● To do: The line containing "write of a vector's" marks the end: quote every line from the start of the records below through it, word for word.

● Records shown:
------------------------------------------------------------
open Sys2Proof Sys2Proof.Machine Sys2Proof.Claims in
/-- A write of BLK_OWNER follows the attribute rule where the owner is neither derived nor fixed, and is a denial elsewhere (R491); a
write of a vector's secure attribute that R294 does not allow is a denial, and one it allows takes effect for the next event. An
injection for compartment 63, or for another compartment by a requester that is not H of the platform compartment, needs W (R467). -/
def Sys2Proof.Claims.OwnersAndSecureAttributesFollowTheirRule : Prop :=
  (∀ (s : State) (w : Who) (old new : Nat), s.attrMayChange w old new = true ↔
    ((new / 64 % 2 = 1) ↔ (new % 64 = 63)) ∧ s.platHOrW w = true ∧
      ((old % 64 ≠ 63 ∧ old / 128 % 2 ≠ 1 ∧ new % 64 ≠ 63 ∧ new / 128 % 2 ≠ 1) ∨ w.wOrBoot = true)) ∧
  (∀ (a : Agent) (page : BitVec 12) (v : Word) (s : State) (w : Who) (b : Blk) (i : Nat), Performed s a w (Reg.BLK_OWNER page.toNat) →
    Blk.ofPage page.toNat = some (b, i) →
    (b.derivedOwner = true ∨ s.attrMayChange w ((s.rd (Reg.BLK_OWNER page.toNat)).toNat % 256) (v.toNat % 256) = false →
      exec (.blkOwnerWrite a page v) s = .next (s.denyAt (Reg.BLK_OWNER page.toNat)).settle) ∧
    (b.derivedOwner = false → s.attrMayChange w ((s.rd (Reg.BLK_OWNER page.toNat)).toNat % 256) (v.toNat % 256) = true →
      (b = .rst ∨ b = .lg ∨ b = .gpio ∨ b = .dmg ∨ b = .hub ∨ b = .pcie ∨ b = .fabg) →
      ∃ t : State, exec (.blkOwnerWrite a page v) s = .next t.settle ∧ (t.rd (Reg.BLK_OWNER page.toNat)).toNat % 256 = v.toNat % 256)) ∧
  (∀ (a : Agent) (d : Fin 2) (n : Fin 4096) (v : BitVec 8) (s : State) (w : Who),
    let key := irtKey (d.val * 4096 + n.val)
    let old := s.getF key Fld.IRT_ATTR
    Performed s a w key → s.platHOrW w = true →
    (s.attrMayChange w old v.toNat = false →
      exec (.secureAttributeWrite a (.vector d n) v) s = .next (s.denyAt key).settle) ∧
    (s.attrMayChange w old v.toNat = true → s.isF key Fld.IRT_MODE = true ∨ 9 ≤ s.getF key Fld.IRT_ID →
      ∃ t : State, exec (.secureAttributeWrite a (.vector d n) v) s = .next t.settle ∧ t.getF key Fld.IRT_ATTR = v.toNat ∧
        t.getF key Fld.IRT_ID = s.getF key Fld.IRT_ID ∧ t.isF key Fld.IRT_MODE = s.isF key Fld.IRT_MODE)) ∧
  (∀ (a : Agent) (n : Fin 16) (v : BitVec 8) (s : State) (w : Who),
    let key := Reg.GPIO_PIN n.val
    let old := s.getF key Fld.GPIO_PIN_ATTR
    Performed s a w key → v.toNat ≠ old →
    (s.attrMayChange w old v.toNat = false → exec (.secureAttributeWrite a (.pin n) v) s = .next (s.denyAt key).settle) ∧
    (s.attrMayChange w old v.toNat = true → ∃ t : State, exec (.secureAttributeWrite a (.pin n) v) s = .next t.settle ∧
      t.getF key Fld.GPIO_PIN_ATTR = v.toNat)) ∧
  (∀ (a : Agent) (page : BitVec 12) (v : Word) (s : State) (w : Who), Performed s a w (Reg.ERR_INJECT page.toNat) →
    let c := v.toNat / 4 % 64
    (w.wOrBoot = false → c = 63 ∨ (c ≠ w.cid ∧ w.isH s.platform = false) →
      exec (.errInject a page v) s = .next (s.denyAt (Reg.ERR_INJECT page.toNat)).settle) ∧
    (w.wOrBoot = true ∨ (c ≠ 63 ∧ (c = w.cid ∨ w.isH s.platform = true)) → ∃ t : State, exec (.errInject a page v) s = .next t.settle ∧
      t.getF (Reg.ERR_INJECT page.toNat) Fld.ERR_INJECT_TYPE = v.toNat % 4 ∧ t.getF (Reg.ERR_INJECT page.toNat) Fld.ERR_INJECT_CID = c ∧
      t.isF (Reg.ERR_INJECT page.toNat) Fld.ERR_INJECT_ARM = (s.isF (Reg.ERR_INJECT page.toNat) Fld.ERR_INJECT_ARM || v.getLsbD 8)))

open Sys2Proof Sys2Proof.Machine Sys2Proof.Claims in
/-- IRQ_SET sets the defined bits of IRQ_STAT it names, IRQ_EN takes the defined bits written, and a block raises one event towards its
vector when a bit of (IRQ_STAT AND IRQ_EN) changes from 0 to 1 while its route is enabled (R492). -/
def Sys2Proof.Claims.BlockInterruptsRaiseOneEvent : Prop :=
  let ev : State → Nat → Word → Ev := fun s page st => ⟨s.getF (Reg.IRQ_ROUTE page) Fld.IRQ_ROUTE_VEC, s.owner page % 128, 1, page, 0, st⟩
  let after : State → Nat → Word → Word → State → Prop := fun s page st en t =>
    t.rd (Reg.IRQ_STAT page) = st ∧ t.rd (Reg.IRQ_EN page) = en ∧
    t.io.evq = (if (st &&& en) &&& ~~~(s.rd (Reg.IRQ_STAT page) &&& s.rd (Reg.IRQ_EN page)) ≠ 0#64 ∧
        s.isF (Reg.IRQ_ROUTE page) Fld.IRQ_ROUTE_EN = true then s.io.evq ++ [ev s page st] else s.io.evq)
  (∀ (a : Agent) (page : BitVec 12) (v : Word) (s : State) (w : Who), Performed s a w (Reg.IRQ_SET page.toNat) →
    ∃ t : State, exec (.irqSet a page v) s = .next t.settle ∧
      after s page.toNat (s.rd (Reg.IRQ_STAT page.toNat) ||| (v &&& irqDefined page.toNat)) (s.rd (Reg.IRQ_EN page.toNat)) t) ∧
  (∀ (a : Agent) (page : BitVec 12) (v : Word) (s : State) (w : Who), Performed s a w (Reg.IRQ_EN page.toNat) →
    ∃ t : State, exec (.irqEnWrite a page v) s = .next t.settle ∧
      after s page.toNat (s.rd (Reg.IRQ_STAT page.toNat)) (v &&& irqDefined page.toNat) t) ∧
  (∀ page b i, Blk.ofPage page = some (b, i) → irqDefined page =
    if b = .lg then 0x800000000000003F#64 else if b = .dmc then 0x8000000000000007#64 else 0x8000000000000000#64)

/-! ### Faults (R15, R448, R457 to R462), tests (R468 to R472), patches (R482 to R487), the TAP (R515) -/

open Sys2Proof Sys2Proof.Machine Sys2Proof.Claims in
/-- A failed core's spare takes its place, or, with the spare used, the core is retired and its task is gone; a failed cluster is marked,
its modified lines carry poison, its mask reads all ones in its peers and its compartment is told that it has shrunk; a second phase
fault in an island marks it failed (R15, R261, R437); a fault in a unit without a spare asserts FAULT_N at severity 4 (R462). -/
def Obligations.SingleFaultsAreCovered : Prop :=
  (∀ (c : CoreId) (bad : Bool) (s : State), (s.core c.val).run = .off ∨ (s.core c.val).retired = true →
    exec (.coreFault c bad) s = .next s) ∧
  (∀ (c : CoreId) (bad lost : Bool) (s d : State), (s.core c.val).run ≠ .off → (s.core c.val).retired = false →
    s.failDrain c.val = (d, lost) →
    let u := (d.freshUnit c.val).recallWcall c.val
    ((u.cluster (c.val / 16)).spareUsed = true → ∃ t : State, exec (.coreFault c bad) s = .next t.settle ∧
      (t.core c.val).retired = true ∧ (t.core c.val).run = .off ∧ (t.core c.val).task = none) ∧
    ((u.cluster (c.val / 16)).spareUsed = false → ∃ t : State, exec (.coreFault c bad) s = .next t.settle ∧
      (t.cluster (c.val / 16)).spareUsed = true ∧ (t.core c.val).retired = (u.core c.val).retired ∧
      (t.core c.val).task = if (bad || lost) = true ∧ (u.core c.val).run ≠ .halted then none else (u.core c.val).task)) ∧
  (∀ (c : CoreId) (s : State), (s.core c.val).sb = [] → s.failDrain c.val = (s, false)) ∧
  (∀ (n : ClusterId) (s : State),
    (s.isF (Reg.CMT_CLUSTER n.val) Fld.CMT_CLUSTER_FAILED = true → exec (.clusterFault n) s = .next s) ∧
    (s.isF (Reg.CMT_CLUSTER n.val) Fld.CMT_CLUSTER_FAILED = false → (s.cluster n.val).drain = none → ∃ t : State, exec (.clusterFault n) s = .next t.settle ∧
      t.isF (Reg.CMT_CLUSTER n.val) Fld.CMT_CLUSTER_FAILED = true ∧ t.isF (Reg.PWC_ISL n.val) Fld.PWC_ISL_FAILED = true ∧
      (∀ c ∈ clusterCores n.val, (t.core c).run = .off ∧ (t.core c).task = none) ∧
      (∀ e ∈ s.lines, (∃ x ∈ e.2.copies, x.cl = n.val ∧ x.st = .m) → ∃ e' ∈ t.lines, e'.1 = e.1 ∧ e'.2.poison = true) ∧
      (∀ m ∈ s.clustersOf (s.cid n.val), m ≠ n.val → smGet (fun _ => 0#32) (t.cluster m).peer n.val = 0xFFFFFFFF#32) ∧
      t.rd (Reg.ANN_KIND (s.cid n.val) (s.getF (Reg.ANN_HEAD (s.cid n.val)) Fld.ANN_HEAD_HEAD % 16)) = BitVec.ofNat 64 (5 + n.val * 256)) ∧
    (s.isF (Reg.CMT_CLUSTER n.val) Fld.CMT_CLUSTER_FAILED = false → (s.cluster n.val).drain = some .cmt →
      ∃ t : State, exec (.clusterFault n) s = .next t.settle ∧ t.isF (Reg.CMT_CLUSTER n.val) Fld.CMT_CLUSTER_FAILED = true ∧
        t.isF (Reg.CMT_CLUSTER n.val) Fld.CMT_CLUSTER_DRAINED = true ∧ t.getF (Reg.CMT_CLUSTER n.val) Fld.CMT_CLUSTER_RESULT = 2 ∧
        (t.cluster n.val).drain = none)) ∧
  (∀ (i : Fin 136) (s : State),
    (s.isF (Reg.PWC_ISL i.val) Fld.PWC_ISL_PHASE = false → exec (.ivrPhaseFault i) s = .next (s.setF (Reg.PWC_ISL i.val) Fld.PWC_ISL_PHASE 1)) ∧
    (s.isF (Reg.PWC_ISL i.val) Fld.PWC_ISL_PHASE = true → s.islandFailed i.val = false →
      ∃ t : State, exec (.ivrPhaseFault i) s = .next t.settle ∧ t.islandFailed i.val = true ∧
        (i.val < 96 → t.isF (Reg.CMT_CLUSTER i.val) Fld.CMT_CLUSTER_FAILED = true) ∧
        (96 ≤ i.val → t.pins.faultN = true ∧ t.getF (Reg.ERR_STAT (leadPage i.val)) Fld.ERR_STAT_SEV = 4))) ∧
  (∀ (i : Fin 136) (s : State), ∃ t : State, exec (.unsparedUnitFault i) s = .next t.settle ∧ t.pins.faultN = true ∧
    t.getF (Reg.ERR_STAT (leadPage i.val)) Fld.ERR_STAT_SEV = 4 ∧ t.isF (Reg.ERR_STAT (leadPage i.val)) Fld.ERR_STAT_UE = true ∧
    t.isF (Reg.IRQ_STAT (leadPage i.val)) Fld.IRQ_STAT_ERR = true) ∧
  (∀ (l : Fin 18) (b : Bool) (s : State), ∃ t : State, exec (.d2dReplay l b) s = .next t.settle ∧ t.pins = s.pins ∧
    t.getF (Reg.ERR_STAT (d2dPage l.val)) Fld.ERR_STAT_SEV = 0 ∧ t.isF (Reg.ERR_STAT (d2dPage l.val)) Fld.ERR_STAT_CE = true) ∧
  (∀ (s : State),
    (∀ q, ∃ t, exec (.mramUncorrectable (.record q)) s = .next t ∧ t.ledger.records.map (fun r => (r.seq, r.sig)) =
      s.ledger.records.map (fun r => (r.seq, r.sig)) ∧ t.regs = s.regs ∧ ∀ r ∈ t.ledger.records, r.seq = q → r.bad = true) ∧
    (∃ t, exec (.mramUncorrectable .checkpoint) s = .next t ∧ t.ledger.checkpoint = none ∧ t.ledger.nextPartial = true) ∧
    (∀ b, ∃ t : State, exec (.mramUncorrectable (.wardenImage b)) s = .next t ∧ t.wardenImage (if b then 1 else 0) = none) ∧
    (∀ b, ∃ t, exec (.mramUncorrectable (.indexImage b)) s = .next t ∧ ∀ e ∈ t.boot.ifw, e.1 ≠ if b then 1 else 0) ∧
    (∀ k : Fin 4, ∃ t : State, exec (.mramUncorrectable (.antiRollback k)) s = .next t ∧
      t.getF (Reg.RST_ARB k.val) Fld.RST_ARB_MIN = 0xFFFFFFFF))

open Sys2Proof Sys2Proof.Machine Sys2Proof.Claims in
/-- A test starts only as R468 allows; while one is draining or runs, GO is refused busy; a target that needs W and another writer gives
"owner". Its drain ends at its timeout with "busy", or leave is asked and the test runs, or "power" (R469). Its end records the result
of the finding, and the leave and the target are back (R471). -/
def Obligations.InServiceTestsRunTheirSteps : Prop :=
  (∀ (a : Agent) (c : CompId) (v : Word) (s : State) (w : Who), Performed s a w (Reg.IST_REQ c.val) →
    let kind := v.toNat % 4
    let tg := v.toNat / 4 % 128
    let res := s.getF (Reg.IST_STAT c.val) Fld.IST_STAT_RESULT
    (s.istAllowed w c.val kind tg = false → exec (.istReqGo a c v) s = .next (s.denyAt (Reg.IST_REQ c.val)).settle) ∧
    (s.istAllowed w c.val kind tg = true → v.getLsbD 12 = true →
      (res = 1 ∨ res = 2 → ∃ t : State, exec (.istReqGo a c v) s = .next t.settle ∧
        t.getF (Reg.IST_STAT c.val) Fld.IST_STAT_RESULT = 6 ∧ t.ist = s.ist) ∧
      (res ≠ 1 → res ≠ 2 → s.istRun c.val = none →
        (kind = 2 → s.channelHas63 = true → w.wOrBoot = false → ∃ t : State, exec (.istReqGo a c v) s = .next t.settle ∧
          t.getF (Reg.IST_STAT c.val) Fld.IST_STAT_RESULT = 7 ∧ t.ist = s.ist) ∧
        (kind = 0 → s.cid tg ≠ 63 → s.istBusy 0 tg = false → ∃ t : State, exec (.istReqGo a c v) s = .next t.settle ∧
          t.getF (Reg.IST_STAT c.val) Fld.IST_STAT_RESULT = 1 ∧ t.istRun c.val = some ⟨0, tg, v.toNat / 512 % 8, false⟩ ∧
          (t.cluster tg).drain = some (.test c.val)) ∧
        (kind = 0 → s.cid tg ≠ 63 → s.istBusy 0 tg = true → ∃ t : State, exec (.istReqGo a c v) s = .next t.settle ∧
          t.getF (Reg.IST_STAT c.val) Fld.IST_STAT_RESULT = 6 ∧ t.ist = s.ist)))) ∧
  (∀ (c : CompId) (us : BitVec 16) (b : Bool) (s : State), s.istRun c.val = none → exec (.istDrainEnd c us b) s = .next s) ∧
  (∀ (c : CompId) (us : BitVec 16) (s : State) (r : IstRun), s.istRun c.val = some r → r.running = false →
    (∃ t : State, exec (.istDrainEnd c us true) s = .next t.settle ∧ t.getF (Reg.IST_STAT c.val) Fld.IST_STAT_RESULT = 6 ∧
      t.getF (Reg.IST_STAT c.val) Fld.IST_STAT_DRAIN_US = us.toNat ∧ t.istRun c.val = none ∧
      (r.kind = 0 → (t.cluster r.target).drain = none)) ∧
    (r.kind = 2 → s.channelHeld r.target = true → ∃ t : State, exec (.istDrainEnd c us false) s = .next t.settle ∧
      t.getF (Reg.IST_STAT c.val) Fld.IST_STAT_DRAIN_US = us.toNat ∧
      (s.committed none + 40 ≤ s.poolSize none → t.getF (Reg.IST_STAT c.val) Fld.IST_STAT_RESULT = 2 ∧
        t.istRun c.val = some { r with running := true } ∧ t.committed none = s.committed none + 40) ∧
      (s.poolSize none < s.committed none + 40 → t.getF (Reg.IST_STAT c.val) Fld.IST_STAT_RESULT = 8 ∧ t.istRun c.val = none))) ∧
  (∀ (c : CompId) (us : BitVec 32) (k : BitVec 8) (f : TestFinding) (s : State) (r : IstRun), s.istRun c.val = some r →
    (r.running = false → exec (.istTestEnd c us k f) s = .next s) ∧
    (r.running = true → istFits r f = true → ∃ t : State, exec (.istTestEnd c us k f) s = .next t.settle ∧ t.istRun c.val = none ∧
      t.getF (Reg.IST_STAT c.val) Fld.IST_STAT_RUN_US = us.toNat ∧
      let res := t.getF (Reg.IST_STAT c.val) Fld.IST_STAT_RESULT
      (f = .clean → (r.kind = 0 → r.sel.testBit 2 = true → k.msb = true → res = 4) ∧
        ((r.kind ≠ 0 ∨ r.sel.testBit 2 = false ∨ k.msb = false) → res = 3) ∧
        (r.kind = 0 → ∀ x ∈ clusterCores r.target, (s.core x).retired = false → (t.core x).run = .parked)) ∧
      (∀ x, f = .coreFails x → ((s.cluster r.target).spareUsed = false → res = 4 ∧ (t.cluster r.target).spareUsed = true) ∧
        ((s.cluster r.target).spareUsed = true → res = 5 ∧ t.isF (Reg.CMT_CLUSTER r.target) Fld.CMT_CLUSTER_FAILED = true) ∧
        t.getF (Reg.IST_STAT c.val) Fld.IST_STAT_DETAIL = x.val) ∧
      (f = .secondCoreFails ∨ f = .l2WayFails → res = 5 ∧ t.isF (Reg.CMT_CLUSTER r.target) Fld.CMT_CLUSTER_FAILED = true) ∧
      (∀ sl y, f = .l3WayFails sl y → res = 4 ∧ t.getF (Reg.IST_STAT c.val) Fld.IST_STAT_DETAIL = sl.val) ∧
      (∀ sc rk, f = .centringFails sc rk → res = 4 ∧ t.getF (Reg.IST_STAT c.val) Fld.IST_STAT_DETAIL = sc.val + 2 * rk.val ∧
        t.isF (Reg.DMC_STAT r.target) Fld.DMC_STAT_DEGRADED = true) ∧
      (f = .realFault → (r.kind = 0 → res = 5 ∧ t.isF (Reg.CMT_CLUSTER r.target) Fld.CMT_CLUSTER_FAILED = true) ∧ (r.kind ≠ 0 → res = 9)) ∧
      (∀ sc rk, f = .deviceFails sc rk → res = 4 ∧ t.getF Reg.DMG_SPARE_STAT Fld.DMG_SPARE_STAT_STATE = 3) ∧
      (f = .overTime → res = 9)))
------------------------------------------------------------
● Exercise response:
open Sys2Proof Sys2Proof.Machine Sys2Proof.Claims in
/-- A write of BLK_OWNER follows the attribute rule where the owner is neither derived nor fixed, and is a denial elsewhere (R491); a
write of a vector's secure attribute that R294 does not allow is a denial, and one it allows takes effect for the next event. An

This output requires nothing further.